BACK IN THE GROOVE
N.F.C
Will we ever learn?
Do you figure we'll ever get it through our craniums that every time we try to give Joe Montana the Polident Gift Set, he turns 22 again? That every time we try to give Bill Walsh the gold watch, he winds up cleaning someone's clock? That every time we start writing the obit on the San Francisco 49ers, they write one on the other guys?
Oh, we thought we had the Niners this time. There they were, up to their chin straps in chaos as they entered their New Year's Day NFC playoff game against the Minnesota Vikings at Candlestick Park. Was Walsh going to stay? Was Montana going gray? What about Steve Young, anyway? And when was Jerry Rice going to have his playoff day? And if the 49ers still ranked among the NFL's best teams, how come they had gone nose-to-the-canvas faster than Michael Spinks in their last three playoff appearances?

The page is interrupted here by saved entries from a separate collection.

/-- Dispatch of PSPLITA or PSPLITB with the checks of R250 in order. -/
def psplitIssue (i : Instr) (f : Fields) (s : State) : Out :=
  finish i s do
    let d := s.capture i
    let x := d.gs.bits
    let scan := bitOf f.mod.toNat 6
    let n := bitsOf f.mod.toNat 2 0
    plyCheck (x.bits 63 41 == 0 && (!scan || (f.dNum == 0 && x.bits 40 38 == 0 && x.bits 31 16 == 0))) 1 0
    plyCheck (f.tNum % 2 == 0) 7 0
    let js ← s.schedChecks n (x.bits 34 32) (x.bits 15 0) 0 (x.bits 37 35 + 1)
    let m := s.me.mtx
    let types := js.map fun j => typeCode (m.slot j).type
    let ty := types.headD .i8
    plyCheck ((ty == .f64 || ty == .f32) && types.all (· == ty)) 2 0
    let rows := (m.slot (js.headD 0)).orows
    let k := (js.map fun j => (m.slot j).olen).sum / (ty.width / 8)
    plyCheck ((js.all fun j => (m.slot j).orows == rows) && rows ≤ 64 && k ≤ 128) 3 0
    let read := m.shapeOf js
    let (m, plies) ← if scan then .ok (m, []) else MatrixEngine.takeWriteSlots f.dNum (x.bits 40 38 + 1) m
    s.room .matrix
    let m := (m.markPlies s.curT (x.bits 31 16) rows k plies).enterSlots js
    let s := s.modMe fun y => { y with mtx := m }
    .ok ((s.dispatchAs .matrix { d with slot := packSlots js, aux := packSlots plies, read := read }).joinBatch
      d.seq [])

/-- PSPLITA (R250). -/
def execPsplita (f : Fields) (s : State) : Out := psplitIssue (.psplita f) f s

/-- PSPLITB (R250). -/
def execPsplitb (f : Fields) (s : State) : Out := psplitIssue (.psplitb f) f s

/-- The scale code of a row of values (R247, R248), as an integer. -/
def rowCode (xs : List FVal) : Int :=
  if xs.any fun x => match x with | .fin _ _ _ => false | _ => true then 0x7FFF
  else
    xs.foldl (fun g x => match x with
      | .fin _ m e => if m = 0 then g else max g (Nat.log2 m + e + 2)
      | _ => g) (-0x8000)

/-- m × 2^e rounded to an integer, ties to even (R247). -/
def nearestInt (x : FVal) : Int :=
  match x with
  | .fin neg m e =>
    let r : Int := roundAt 0 neg m e 0
    if neg then -r else r
  | _ => 0

/-- The p digits of an integer, ply 1 first (R247). -/
def plyDigits : Nat → Int → List Int
  | 0, _ => []
  | 1, x => [x]
  | p + 2, x =>
    let d := (x + 64) % 128 - 64
    plyDigits (p + 1) ((x - d) / 128) ++ [d]

/-- The plies of an element under a scale code (R247). -/
def pliesOf (p : Nat) (g : Int) (x : FVal) : List Int := plyDigits p (nearestInt (mulExact x (.fin false 1 (7 * p - g))))

/-- An element of a row of a slot whose rows have a length, with its poison (R200, R221). -/
def MatrixEngine.slotElem (m : MatrixEngine) (j len row w k : Nat) : Nat × Bool :=
  let base := 8192 * j + row * pitchOf len
  (m.slotBytes.elem base w k, m.slotBad.elemBad base w k)

/-- The elements of a source row across the slots of a split, with their poison (R250). -/
def MatrixEngine.splitRow (m : MatrixEngine) (js : List (Nat × Nat)) (ty : EType) (row : Nat) : List (FVal × Bool) :=
  js.flatMap fun j => (List.range (j.2 / (ty.width / 8))).map fun k =>
    let (v, bad) := m.slotElem j.1 j.2 row ty.width k
    (valueOf ty v, bad)

/-- Lane r of a scale pair as a signed code, with its poison (R248). -/
def Strand.scaleLane (t : Strand) (v r : Nat) : Int × Bool :=
  let (x, bad) := t.lane v 16 r
  (sextNat x 16, bad)

/-- A split refuses a row: its own code lies above the given one (R250). -/
def plyRange (own g : Int) : Bool :=
  (own == 0x7FFF && g != 0x7FFF) || (own != 0x7FFF && own != -0x8000 && g != 0x7FFF && own > g)

/-- The scan form merges the codes of its rows into the scale pair (R250). -/
def scanLanes (t : Strand) (v : Nat) (own : List (Int × Bool)) : Strand :=
  let put (t : Strand) (half : Nat) : Strand :=
    t.setV (v + half) ((t.vreg (v + half)).update 16 fun i =>
      match own[32 * half + i]? with
      | some (c, bad) =>
        let (old, oldBad) := t.scaleLane (v + half) i
        some (lowBits (max old c) 16, bad || oldBad)
      | none => none)
  put (put t 0) 1

/-- A poisoned source element poisons its row's code lane (R250). -/
def spoilLanes (t : Strand) (v : Nat) (bad : List Bool) : Strand :=
  let put (t : Strand) (half : Nat) : Strand :=
    t.setV (v + half) ((t.vreg (v + half)).update 16 fun i =>
      if bad.getD (32 * half + i) false then some (((t.vreg (v + half)).lane 16 i).1, true) else none)
  if bad.any id then put (put t 0) 1 else t

/-- Writes the plies of a row of a split: byte k of row r of ply slot i (R249). -/
def MatrixEngine.writePlies (m : MatrixEngine) (plies : List Nat) (row : Nat) (es : List (FVal × Bool)) (g : Int)
    (zero bad : Bool) : MatrixEngine :=
  (es.zipIdx).foldl (fun m e =>
    let ds := if zero then [] else pliesOf plies.length g e.1.1
    (plies.zipIdx).foldl (fun m q =>
      let a := 8192 * q.1 + row * 128 + e.2
      { m with
        slotBytes := m.slotBytes.set a (BitVec.ofInt 8 (ds.getD q.2 0)), slotBad := m.slotBad.put a bad }) m) m

/-- A PSPLIT runs (R250): the new engine and strand, or the late fault. -/
def runPsplit (m : MatrixEngine) (t : Strand) (d : Dispatched) (f : Fields) :
    Except (BitVec 8 × Word) (MatrixEngine × Strand) :=
  let js := (unpackSlots 16 d.slot).zip d.read.lens
  let plies := unpackSlots 16 d.aux
  let ty := typeCode d.read.type
  let rows := d.read.rows
  let es := (List.range rows).map fun r => m.splitRow js ty r
  let own := es.map fun e => (rowCode (e.map (·.1)), e.any (·.2))
  if bitOf f.mod.toNat 6 then .ok (m, scanLanes t f.tNum own)
  else
    let v := f.tNum
    match (own.zipIdx).find? fun o => plyRange o.1.1 (t.scaleLane v o.2).1 with
    | some (o, r) =>
      .error (0x31, word (r + bitsOf f.mod.toNat 2 0 * 64 + lowBits o.1 16 * 2 ^ 16 +
        lowBits (t.scaleLane v r).1 16 * 2 ^ 32))
    | none =>
      let m := plies.foldl (fun m j =>
        { m with slotBytes := m.slotBytes.clear (8192 * j) 8192, slotBad := m.slotBad.clear (8192 * j) 8192 }) m
      let m := (es.zipIdx).foldl (fun m e =>
        let r := e.2
        let (g, gBad) := t.scaleLane v r
        let (o, oBad) := own.getD r (0, false)
        m.writePlies plies r e.1 g (g == 0x7FFF || g == -0x8000 || o == -0x8000) (gBad || oBad)) m
      .ok (plies.foldl (fun m j => m.modSlot j fun h => { h with state := 2, splitter := none }) m, spoilLanes t v (own.map (·.2)))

Montana, in fact, hadn't passed for a postseason touchdown since the Niners' Super Bowl win, over the Miami Dolphins, in January 1985. Rice hadn't sniffed a playoff touchdown in his life, and 1988's premier running back, Roger Craig, may have been Hummm Baby during the regular season, but he had been numb, baby (57 yards on 21 carries), in three playoff games since '85.
What's more, the 49ers were going to face the same outfit that had knocked them out of the playoffs last year. This season the young and sung Vikings boasted the best defense in the NFL, the top passing quarterback in the NFC and the baddest driving record in Minnesota.
With 11 Vikings having been arrested during the past two years, including seven for DWI, most people don't want to get on the same blacktop with them, never mind the same football field. And socially the Vikes aren't exactly Young Republicans either. Safety Joey Browner likes to play with a samurai sword in his spare time. Safety Darrell Fullington owns a submachine gun. Defensive tackle Keith Millard once warned a cop, "My arms are more powerful than your gun." Nosetackle Henry (Harley Hank) Thomas wears reptile-skin motorcycle jackets. Good thing that defensive coordinator Floyd Peters used to be a prison guard. The Vikings even briefly signed Mossy Cade, who had been convicted of sexual assault, which prompted one Viking player to ask, "Who are we going to sign next, Charles Manson?"
More important, the Yikes Vikes had more Pro Bowlers—nine—this season than any other team, and they were going against a 49er club that had a regular-season record that was worse than theirs (10-6 vs. 11-5), an unimpressive record at home (4-4) and a proclivity for getting playoff apples lodged in the throat. So you take the Vikings and get ready for Bears-Vikings III in the conference final, right? Wrong.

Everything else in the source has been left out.